Exercise: Your answer should be every line from the records that contains "false".

The data:
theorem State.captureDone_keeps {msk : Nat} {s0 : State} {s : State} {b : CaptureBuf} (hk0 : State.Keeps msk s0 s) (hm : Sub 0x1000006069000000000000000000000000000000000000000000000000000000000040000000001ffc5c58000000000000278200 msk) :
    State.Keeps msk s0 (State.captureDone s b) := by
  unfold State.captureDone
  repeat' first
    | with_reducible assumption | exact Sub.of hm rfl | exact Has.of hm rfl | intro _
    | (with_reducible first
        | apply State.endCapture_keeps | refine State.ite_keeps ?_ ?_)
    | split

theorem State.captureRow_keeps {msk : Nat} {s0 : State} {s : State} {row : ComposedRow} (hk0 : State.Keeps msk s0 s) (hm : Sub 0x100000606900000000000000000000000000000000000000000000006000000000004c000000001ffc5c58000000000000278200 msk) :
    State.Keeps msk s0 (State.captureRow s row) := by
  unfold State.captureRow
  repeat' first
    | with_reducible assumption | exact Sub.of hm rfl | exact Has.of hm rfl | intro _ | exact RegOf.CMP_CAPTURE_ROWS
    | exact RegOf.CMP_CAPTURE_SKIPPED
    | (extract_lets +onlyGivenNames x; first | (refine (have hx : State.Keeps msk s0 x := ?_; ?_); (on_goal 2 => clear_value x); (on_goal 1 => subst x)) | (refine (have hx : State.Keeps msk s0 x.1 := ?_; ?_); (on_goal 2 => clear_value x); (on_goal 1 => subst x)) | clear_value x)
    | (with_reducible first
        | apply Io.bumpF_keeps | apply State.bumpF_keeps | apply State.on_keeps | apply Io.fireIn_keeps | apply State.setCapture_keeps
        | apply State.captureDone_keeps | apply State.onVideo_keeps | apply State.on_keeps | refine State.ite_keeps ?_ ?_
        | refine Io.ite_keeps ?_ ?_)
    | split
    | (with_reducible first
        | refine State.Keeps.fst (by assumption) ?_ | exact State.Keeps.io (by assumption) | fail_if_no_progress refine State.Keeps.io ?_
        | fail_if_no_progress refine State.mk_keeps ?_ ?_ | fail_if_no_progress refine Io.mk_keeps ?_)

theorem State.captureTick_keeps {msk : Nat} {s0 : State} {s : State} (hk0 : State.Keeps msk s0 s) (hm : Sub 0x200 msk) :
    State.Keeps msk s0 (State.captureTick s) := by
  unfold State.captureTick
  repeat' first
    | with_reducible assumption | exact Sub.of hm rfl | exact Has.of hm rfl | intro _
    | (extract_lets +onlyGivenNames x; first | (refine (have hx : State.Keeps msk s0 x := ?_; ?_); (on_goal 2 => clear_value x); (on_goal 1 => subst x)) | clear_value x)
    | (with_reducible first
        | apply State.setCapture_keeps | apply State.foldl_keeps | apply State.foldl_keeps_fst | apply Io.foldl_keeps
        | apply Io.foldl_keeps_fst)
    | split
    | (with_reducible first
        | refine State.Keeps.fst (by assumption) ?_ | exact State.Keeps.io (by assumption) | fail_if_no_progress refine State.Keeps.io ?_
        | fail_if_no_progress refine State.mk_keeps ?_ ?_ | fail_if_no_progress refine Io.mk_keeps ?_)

---

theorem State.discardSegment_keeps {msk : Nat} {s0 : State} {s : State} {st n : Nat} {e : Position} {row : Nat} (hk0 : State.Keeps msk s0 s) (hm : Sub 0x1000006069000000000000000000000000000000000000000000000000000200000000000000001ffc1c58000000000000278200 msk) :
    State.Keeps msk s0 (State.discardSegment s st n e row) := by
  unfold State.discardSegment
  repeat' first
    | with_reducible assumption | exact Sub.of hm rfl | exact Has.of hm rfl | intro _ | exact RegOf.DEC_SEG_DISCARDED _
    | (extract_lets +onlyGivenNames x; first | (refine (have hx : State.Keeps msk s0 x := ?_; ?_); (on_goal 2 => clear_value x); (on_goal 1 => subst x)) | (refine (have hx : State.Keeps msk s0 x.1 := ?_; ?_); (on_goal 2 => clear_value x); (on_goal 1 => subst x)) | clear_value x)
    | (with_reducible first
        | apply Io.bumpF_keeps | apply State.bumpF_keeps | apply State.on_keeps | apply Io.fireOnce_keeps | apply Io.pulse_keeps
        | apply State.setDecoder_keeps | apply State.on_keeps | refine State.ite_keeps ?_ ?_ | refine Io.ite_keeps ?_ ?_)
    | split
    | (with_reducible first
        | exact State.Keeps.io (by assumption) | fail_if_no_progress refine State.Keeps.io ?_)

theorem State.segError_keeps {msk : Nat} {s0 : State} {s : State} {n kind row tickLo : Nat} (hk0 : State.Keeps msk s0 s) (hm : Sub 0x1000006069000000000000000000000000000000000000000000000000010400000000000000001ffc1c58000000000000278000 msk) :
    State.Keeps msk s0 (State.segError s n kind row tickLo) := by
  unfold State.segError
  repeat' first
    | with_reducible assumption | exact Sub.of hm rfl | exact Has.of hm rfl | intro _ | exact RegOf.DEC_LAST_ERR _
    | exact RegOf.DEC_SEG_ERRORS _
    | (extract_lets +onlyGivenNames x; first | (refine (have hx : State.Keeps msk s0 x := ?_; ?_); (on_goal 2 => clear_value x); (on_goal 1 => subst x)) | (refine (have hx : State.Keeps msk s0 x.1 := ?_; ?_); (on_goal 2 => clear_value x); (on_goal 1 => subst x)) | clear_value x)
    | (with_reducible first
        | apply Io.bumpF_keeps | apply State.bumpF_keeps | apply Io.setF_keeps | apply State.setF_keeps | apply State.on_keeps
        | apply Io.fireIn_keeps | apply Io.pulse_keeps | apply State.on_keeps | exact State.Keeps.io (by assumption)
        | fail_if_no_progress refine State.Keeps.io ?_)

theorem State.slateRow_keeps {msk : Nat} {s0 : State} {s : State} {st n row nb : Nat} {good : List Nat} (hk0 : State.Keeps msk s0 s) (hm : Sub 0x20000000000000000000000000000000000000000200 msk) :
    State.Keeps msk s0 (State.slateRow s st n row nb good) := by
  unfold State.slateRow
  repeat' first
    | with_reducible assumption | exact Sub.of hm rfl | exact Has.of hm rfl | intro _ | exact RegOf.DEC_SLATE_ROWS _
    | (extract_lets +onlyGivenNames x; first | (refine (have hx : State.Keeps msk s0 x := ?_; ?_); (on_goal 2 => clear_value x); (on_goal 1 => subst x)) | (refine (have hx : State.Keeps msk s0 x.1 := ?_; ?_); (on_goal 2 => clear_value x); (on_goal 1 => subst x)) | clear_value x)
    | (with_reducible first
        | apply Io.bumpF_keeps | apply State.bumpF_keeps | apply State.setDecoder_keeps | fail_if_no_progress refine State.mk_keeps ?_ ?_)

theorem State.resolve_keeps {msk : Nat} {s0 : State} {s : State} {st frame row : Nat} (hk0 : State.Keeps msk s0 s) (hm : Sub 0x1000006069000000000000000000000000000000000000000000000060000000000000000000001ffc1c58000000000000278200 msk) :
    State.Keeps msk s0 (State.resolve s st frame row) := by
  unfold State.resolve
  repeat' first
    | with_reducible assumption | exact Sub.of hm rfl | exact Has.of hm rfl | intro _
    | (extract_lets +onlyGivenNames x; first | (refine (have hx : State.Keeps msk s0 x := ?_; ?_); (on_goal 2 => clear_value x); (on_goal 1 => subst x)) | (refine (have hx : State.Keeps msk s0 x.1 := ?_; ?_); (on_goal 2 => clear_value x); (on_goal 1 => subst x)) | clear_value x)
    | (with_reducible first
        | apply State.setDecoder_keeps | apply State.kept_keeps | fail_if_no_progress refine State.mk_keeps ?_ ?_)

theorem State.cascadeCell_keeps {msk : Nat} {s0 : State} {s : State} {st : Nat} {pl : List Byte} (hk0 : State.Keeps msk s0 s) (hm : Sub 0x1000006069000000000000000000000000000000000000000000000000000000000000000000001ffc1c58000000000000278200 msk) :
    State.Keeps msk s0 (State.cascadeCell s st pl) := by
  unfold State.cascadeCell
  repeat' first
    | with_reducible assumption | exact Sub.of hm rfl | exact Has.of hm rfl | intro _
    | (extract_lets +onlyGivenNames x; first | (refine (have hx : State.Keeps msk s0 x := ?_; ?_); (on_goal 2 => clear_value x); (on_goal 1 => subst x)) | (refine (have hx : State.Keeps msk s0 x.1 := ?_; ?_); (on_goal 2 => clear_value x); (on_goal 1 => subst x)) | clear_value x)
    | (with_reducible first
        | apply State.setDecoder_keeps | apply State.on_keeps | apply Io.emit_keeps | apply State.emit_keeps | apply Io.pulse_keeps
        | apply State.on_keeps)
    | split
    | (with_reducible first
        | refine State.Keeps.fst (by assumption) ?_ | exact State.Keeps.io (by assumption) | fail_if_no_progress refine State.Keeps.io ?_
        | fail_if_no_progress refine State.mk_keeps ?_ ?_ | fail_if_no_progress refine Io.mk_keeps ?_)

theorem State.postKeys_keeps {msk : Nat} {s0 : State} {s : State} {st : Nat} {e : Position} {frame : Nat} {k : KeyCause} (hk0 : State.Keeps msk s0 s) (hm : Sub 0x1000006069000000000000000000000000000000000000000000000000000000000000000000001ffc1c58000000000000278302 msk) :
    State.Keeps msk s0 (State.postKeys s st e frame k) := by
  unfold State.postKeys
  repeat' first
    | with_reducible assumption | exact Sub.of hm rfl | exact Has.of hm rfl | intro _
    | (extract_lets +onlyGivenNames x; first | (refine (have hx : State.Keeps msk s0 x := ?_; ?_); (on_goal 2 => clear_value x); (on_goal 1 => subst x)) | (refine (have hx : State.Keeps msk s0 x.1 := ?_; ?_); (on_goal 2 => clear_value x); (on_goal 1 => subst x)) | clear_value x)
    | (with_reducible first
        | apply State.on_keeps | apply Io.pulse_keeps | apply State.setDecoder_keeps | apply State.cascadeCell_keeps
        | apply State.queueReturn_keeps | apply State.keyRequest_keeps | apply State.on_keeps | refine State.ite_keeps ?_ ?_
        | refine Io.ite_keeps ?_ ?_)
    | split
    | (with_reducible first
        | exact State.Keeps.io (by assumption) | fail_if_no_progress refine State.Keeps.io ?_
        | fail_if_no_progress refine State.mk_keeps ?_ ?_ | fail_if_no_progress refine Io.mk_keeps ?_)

* * *

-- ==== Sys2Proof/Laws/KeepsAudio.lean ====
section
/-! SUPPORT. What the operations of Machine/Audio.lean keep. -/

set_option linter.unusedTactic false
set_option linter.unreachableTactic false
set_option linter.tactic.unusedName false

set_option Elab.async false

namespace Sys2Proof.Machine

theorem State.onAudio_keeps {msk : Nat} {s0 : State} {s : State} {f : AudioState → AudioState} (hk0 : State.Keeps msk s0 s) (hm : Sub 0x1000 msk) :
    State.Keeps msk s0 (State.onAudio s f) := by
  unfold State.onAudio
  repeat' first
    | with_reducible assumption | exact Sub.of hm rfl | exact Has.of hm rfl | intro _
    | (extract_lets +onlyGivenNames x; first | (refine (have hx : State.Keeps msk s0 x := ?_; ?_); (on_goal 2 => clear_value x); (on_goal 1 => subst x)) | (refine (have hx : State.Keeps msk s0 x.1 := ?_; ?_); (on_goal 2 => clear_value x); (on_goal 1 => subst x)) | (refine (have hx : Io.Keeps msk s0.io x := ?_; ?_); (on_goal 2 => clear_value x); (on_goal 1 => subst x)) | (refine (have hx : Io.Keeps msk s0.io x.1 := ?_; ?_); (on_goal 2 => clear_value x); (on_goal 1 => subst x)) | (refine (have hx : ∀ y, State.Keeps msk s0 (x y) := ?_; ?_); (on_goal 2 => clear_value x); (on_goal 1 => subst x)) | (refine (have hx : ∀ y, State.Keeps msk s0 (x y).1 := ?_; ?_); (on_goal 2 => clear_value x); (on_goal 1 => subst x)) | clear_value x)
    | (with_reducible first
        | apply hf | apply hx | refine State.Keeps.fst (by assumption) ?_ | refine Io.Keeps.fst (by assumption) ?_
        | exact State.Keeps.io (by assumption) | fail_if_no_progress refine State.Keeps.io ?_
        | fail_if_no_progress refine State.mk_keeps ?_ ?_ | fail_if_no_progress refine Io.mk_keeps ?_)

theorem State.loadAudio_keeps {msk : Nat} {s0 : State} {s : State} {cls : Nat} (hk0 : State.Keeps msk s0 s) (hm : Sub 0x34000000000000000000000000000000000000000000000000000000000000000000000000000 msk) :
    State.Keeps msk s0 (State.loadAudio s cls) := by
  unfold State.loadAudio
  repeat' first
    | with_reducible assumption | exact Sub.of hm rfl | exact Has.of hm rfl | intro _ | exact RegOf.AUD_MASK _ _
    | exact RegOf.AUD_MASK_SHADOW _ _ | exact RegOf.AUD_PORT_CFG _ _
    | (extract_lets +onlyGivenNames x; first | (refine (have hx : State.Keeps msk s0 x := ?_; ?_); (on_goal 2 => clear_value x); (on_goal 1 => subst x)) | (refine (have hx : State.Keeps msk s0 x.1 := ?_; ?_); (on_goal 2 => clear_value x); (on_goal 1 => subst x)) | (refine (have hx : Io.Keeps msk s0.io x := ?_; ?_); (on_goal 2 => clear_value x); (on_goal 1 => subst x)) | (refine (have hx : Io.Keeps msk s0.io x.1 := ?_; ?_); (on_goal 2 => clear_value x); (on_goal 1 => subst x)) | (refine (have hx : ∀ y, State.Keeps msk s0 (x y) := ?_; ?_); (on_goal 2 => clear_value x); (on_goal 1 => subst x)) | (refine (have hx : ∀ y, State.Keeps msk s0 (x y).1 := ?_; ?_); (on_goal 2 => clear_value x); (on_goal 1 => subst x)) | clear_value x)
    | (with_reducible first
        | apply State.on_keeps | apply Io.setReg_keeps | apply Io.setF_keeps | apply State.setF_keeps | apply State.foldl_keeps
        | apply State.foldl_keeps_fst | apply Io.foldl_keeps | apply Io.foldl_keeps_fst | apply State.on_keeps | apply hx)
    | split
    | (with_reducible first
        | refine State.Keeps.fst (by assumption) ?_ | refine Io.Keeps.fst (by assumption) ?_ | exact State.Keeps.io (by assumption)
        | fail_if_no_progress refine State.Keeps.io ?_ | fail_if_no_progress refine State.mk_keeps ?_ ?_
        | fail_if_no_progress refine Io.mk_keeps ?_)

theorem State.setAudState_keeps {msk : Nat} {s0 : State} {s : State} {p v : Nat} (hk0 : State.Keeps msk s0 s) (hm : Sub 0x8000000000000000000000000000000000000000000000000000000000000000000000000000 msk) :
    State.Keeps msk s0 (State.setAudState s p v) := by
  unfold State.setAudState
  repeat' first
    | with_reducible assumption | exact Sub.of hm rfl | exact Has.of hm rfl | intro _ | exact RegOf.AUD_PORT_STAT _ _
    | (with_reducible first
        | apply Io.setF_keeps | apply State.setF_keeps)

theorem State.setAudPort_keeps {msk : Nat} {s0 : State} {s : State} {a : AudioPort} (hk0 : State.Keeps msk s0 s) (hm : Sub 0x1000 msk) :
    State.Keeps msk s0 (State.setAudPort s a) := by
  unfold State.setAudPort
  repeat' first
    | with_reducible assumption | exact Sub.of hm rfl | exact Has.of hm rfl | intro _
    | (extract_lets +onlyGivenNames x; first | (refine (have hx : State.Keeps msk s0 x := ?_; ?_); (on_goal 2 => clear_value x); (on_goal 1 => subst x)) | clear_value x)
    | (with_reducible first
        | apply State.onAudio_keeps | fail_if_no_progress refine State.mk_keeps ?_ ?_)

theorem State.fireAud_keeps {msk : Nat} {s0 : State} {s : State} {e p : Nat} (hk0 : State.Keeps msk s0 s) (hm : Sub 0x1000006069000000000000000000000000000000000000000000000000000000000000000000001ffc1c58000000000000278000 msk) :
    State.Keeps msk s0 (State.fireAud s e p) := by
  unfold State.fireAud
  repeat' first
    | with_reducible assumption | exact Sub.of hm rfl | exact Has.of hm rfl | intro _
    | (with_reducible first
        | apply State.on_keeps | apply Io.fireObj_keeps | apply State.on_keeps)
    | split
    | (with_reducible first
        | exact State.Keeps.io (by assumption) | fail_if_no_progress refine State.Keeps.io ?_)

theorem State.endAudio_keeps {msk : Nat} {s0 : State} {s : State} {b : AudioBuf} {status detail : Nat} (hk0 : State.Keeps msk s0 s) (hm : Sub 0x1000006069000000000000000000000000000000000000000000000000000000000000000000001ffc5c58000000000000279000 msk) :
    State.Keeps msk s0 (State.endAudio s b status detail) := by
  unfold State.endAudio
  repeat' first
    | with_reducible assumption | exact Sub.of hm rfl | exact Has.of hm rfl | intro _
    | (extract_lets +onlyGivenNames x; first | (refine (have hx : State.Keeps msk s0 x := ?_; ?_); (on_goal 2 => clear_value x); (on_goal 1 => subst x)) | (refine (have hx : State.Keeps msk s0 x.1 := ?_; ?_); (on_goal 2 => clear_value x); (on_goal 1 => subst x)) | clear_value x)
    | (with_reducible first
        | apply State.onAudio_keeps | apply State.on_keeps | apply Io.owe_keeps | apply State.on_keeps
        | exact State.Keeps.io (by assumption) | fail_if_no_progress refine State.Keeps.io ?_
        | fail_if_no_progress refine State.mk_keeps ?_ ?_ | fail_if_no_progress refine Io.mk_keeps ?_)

Result of this exercise:
set_option linter.unusedTactic false
set_option linter.unreachableTactic false
set_option linter.tactic.unusedName false
set_option Elab.async false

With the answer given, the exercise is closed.